▶

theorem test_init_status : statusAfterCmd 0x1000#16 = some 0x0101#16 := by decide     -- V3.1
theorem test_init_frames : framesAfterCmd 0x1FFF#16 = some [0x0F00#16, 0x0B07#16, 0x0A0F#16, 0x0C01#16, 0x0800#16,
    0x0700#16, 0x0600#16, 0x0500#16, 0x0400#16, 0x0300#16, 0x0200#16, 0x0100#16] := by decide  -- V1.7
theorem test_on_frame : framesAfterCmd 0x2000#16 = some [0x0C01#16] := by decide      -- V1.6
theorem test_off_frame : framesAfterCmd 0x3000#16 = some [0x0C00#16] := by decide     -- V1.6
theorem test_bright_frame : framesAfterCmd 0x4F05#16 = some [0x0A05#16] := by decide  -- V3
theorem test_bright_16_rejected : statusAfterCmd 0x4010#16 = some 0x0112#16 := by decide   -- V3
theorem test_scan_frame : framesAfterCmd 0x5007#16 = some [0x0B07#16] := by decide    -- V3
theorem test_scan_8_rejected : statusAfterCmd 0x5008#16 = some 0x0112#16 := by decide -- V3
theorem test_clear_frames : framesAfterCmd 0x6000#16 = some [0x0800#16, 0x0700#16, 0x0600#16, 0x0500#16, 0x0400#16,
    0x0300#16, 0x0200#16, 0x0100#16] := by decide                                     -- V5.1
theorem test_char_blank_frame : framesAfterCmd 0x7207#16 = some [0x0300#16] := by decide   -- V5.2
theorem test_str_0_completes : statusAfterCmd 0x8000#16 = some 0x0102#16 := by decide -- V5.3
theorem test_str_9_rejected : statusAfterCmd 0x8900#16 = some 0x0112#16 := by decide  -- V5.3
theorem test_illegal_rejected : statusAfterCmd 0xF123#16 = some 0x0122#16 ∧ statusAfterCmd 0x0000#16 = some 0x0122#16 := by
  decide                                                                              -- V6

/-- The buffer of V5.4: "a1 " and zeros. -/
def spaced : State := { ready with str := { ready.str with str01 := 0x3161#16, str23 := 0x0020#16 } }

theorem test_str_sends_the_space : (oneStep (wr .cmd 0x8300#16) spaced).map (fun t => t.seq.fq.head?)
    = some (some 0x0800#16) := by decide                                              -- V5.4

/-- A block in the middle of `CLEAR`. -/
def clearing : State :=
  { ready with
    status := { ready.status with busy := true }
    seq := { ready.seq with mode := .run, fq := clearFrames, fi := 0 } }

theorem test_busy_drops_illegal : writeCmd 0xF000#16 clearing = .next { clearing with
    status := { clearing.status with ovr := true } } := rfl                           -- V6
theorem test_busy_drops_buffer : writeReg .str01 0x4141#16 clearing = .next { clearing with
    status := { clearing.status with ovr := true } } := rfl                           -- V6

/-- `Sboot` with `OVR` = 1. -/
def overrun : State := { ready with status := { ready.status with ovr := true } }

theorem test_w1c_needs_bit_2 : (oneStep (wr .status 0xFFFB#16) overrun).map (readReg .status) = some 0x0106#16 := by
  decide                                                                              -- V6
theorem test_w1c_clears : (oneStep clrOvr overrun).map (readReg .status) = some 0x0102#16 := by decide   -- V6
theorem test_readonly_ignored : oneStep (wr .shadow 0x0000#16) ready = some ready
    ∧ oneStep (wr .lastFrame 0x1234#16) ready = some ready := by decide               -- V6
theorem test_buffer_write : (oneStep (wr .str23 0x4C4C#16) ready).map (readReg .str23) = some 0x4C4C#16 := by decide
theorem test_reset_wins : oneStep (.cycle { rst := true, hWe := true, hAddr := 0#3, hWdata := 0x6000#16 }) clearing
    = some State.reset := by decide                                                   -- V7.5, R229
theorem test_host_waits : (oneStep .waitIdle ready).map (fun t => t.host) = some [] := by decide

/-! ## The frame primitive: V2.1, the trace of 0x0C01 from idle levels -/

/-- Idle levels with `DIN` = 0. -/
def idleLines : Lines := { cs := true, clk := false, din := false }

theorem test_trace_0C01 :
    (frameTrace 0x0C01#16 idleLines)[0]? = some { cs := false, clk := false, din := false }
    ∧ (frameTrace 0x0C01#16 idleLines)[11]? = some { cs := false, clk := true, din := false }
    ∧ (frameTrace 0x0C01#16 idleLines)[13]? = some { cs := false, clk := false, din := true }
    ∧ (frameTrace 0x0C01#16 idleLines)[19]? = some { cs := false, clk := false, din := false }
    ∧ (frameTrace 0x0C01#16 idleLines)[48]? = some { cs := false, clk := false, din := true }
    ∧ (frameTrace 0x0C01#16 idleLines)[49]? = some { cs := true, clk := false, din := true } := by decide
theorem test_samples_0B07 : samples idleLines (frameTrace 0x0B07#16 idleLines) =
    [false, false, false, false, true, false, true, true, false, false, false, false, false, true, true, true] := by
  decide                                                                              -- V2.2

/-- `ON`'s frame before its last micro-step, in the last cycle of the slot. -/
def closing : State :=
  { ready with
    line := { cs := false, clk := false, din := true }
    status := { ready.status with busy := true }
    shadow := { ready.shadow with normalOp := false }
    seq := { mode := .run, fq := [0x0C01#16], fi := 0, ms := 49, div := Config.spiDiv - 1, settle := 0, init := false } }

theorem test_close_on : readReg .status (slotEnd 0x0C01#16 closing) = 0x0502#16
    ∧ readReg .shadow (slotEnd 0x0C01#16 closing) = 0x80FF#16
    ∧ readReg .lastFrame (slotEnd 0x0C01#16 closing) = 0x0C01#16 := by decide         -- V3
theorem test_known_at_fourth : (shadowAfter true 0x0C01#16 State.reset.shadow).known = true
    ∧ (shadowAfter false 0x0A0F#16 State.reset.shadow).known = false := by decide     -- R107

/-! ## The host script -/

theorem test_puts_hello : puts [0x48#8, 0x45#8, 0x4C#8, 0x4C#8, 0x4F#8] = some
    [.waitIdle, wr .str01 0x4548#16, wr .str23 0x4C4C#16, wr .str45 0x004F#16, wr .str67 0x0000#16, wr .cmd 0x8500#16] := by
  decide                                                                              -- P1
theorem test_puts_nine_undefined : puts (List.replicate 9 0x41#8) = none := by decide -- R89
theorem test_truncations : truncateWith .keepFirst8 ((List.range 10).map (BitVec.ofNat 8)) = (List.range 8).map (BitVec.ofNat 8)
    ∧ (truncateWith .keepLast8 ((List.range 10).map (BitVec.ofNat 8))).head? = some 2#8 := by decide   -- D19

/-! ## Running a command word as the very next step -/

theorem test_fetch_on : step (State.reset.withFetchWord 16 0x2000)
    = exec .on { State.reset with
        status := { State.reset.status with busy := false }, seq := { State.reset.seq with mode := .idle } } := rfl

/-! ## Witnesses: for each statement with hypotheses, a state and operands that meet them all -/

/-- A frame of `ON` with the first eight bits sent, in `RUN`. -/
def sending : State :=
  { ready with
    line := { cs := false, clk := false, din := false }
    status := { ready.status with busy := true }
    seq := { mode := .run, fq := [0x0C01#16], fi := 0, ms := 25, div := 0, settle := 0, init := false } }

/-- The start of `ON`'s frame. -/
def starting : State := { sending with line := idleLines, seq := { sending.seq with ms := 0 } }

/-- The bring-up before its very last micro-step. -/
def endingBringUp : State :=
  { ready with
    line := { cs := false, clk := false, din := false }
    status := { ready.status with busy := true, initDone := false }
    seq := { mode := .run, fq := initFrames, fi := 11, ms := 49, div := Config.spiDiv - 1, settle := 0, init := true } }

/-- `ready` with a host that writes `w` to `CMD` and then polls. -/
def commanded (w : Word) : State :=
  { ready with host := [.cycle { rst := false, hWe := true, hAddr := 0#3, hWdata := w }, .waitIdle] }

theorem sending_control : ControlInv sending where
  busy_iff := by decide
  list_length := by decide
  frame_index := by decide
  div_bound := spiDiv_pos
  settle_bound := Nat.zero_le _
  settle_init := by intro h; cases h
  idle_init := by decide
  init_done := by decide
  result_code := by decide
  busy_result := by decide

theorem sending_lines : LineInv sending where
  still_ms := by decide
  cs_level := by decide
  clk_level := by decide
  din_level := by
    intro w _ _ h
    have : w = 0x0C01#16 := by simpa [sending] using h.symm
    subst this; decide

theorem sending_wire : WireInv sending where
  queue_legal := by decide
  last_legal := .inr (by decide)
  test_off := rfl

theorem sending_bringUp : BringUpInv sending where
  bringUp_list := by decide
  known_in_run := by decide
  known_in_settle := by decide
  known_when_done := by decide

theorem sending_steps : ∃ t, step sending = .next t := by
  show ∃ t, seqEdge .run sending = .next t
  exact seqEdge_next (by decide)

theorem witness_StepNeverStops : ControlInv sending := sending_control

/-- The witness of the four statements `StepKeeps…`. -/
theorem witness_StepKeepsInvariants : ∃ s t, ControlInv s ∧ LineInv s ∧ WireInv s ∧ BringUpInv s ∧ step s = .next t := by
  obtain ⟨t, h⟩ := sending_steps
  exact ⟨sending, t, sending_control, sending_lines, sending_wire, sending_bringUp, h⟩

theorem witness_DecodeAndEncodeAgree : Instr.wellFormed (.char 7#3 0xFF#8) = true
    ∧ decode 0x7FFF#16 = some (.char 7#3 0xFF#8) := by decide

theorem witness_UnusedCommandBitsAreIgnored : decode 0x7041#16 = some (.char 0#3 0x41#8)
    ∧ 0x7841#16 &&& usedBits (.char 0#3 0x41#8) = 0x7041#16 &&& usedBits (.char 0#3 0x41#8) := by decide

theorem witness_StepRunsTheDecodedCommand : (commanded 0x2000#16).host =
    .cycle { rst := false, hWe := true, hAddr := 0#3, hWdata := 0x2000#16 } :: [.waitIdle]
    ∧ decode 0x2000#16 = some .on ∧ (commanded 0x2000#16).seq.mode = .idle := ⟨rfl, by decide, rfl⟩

◀

WHAT IS REQUIRED — Repeat, word for word, the lines above between the line holding "def starting : State" and the line holding "initDone := false", inclusive; omit everything else.

RESPONSE AREA —
def starting : State := { sending with line := idleLines, seq := { sending.seq with ms := 0 } }

/-- The bring-up before its very last micro-step. -/
def endingBringUp : State :=
  { ready with
    line := { cs := false, clk := false, din := false }
    status := { ready.status with busy := true, initDone := false }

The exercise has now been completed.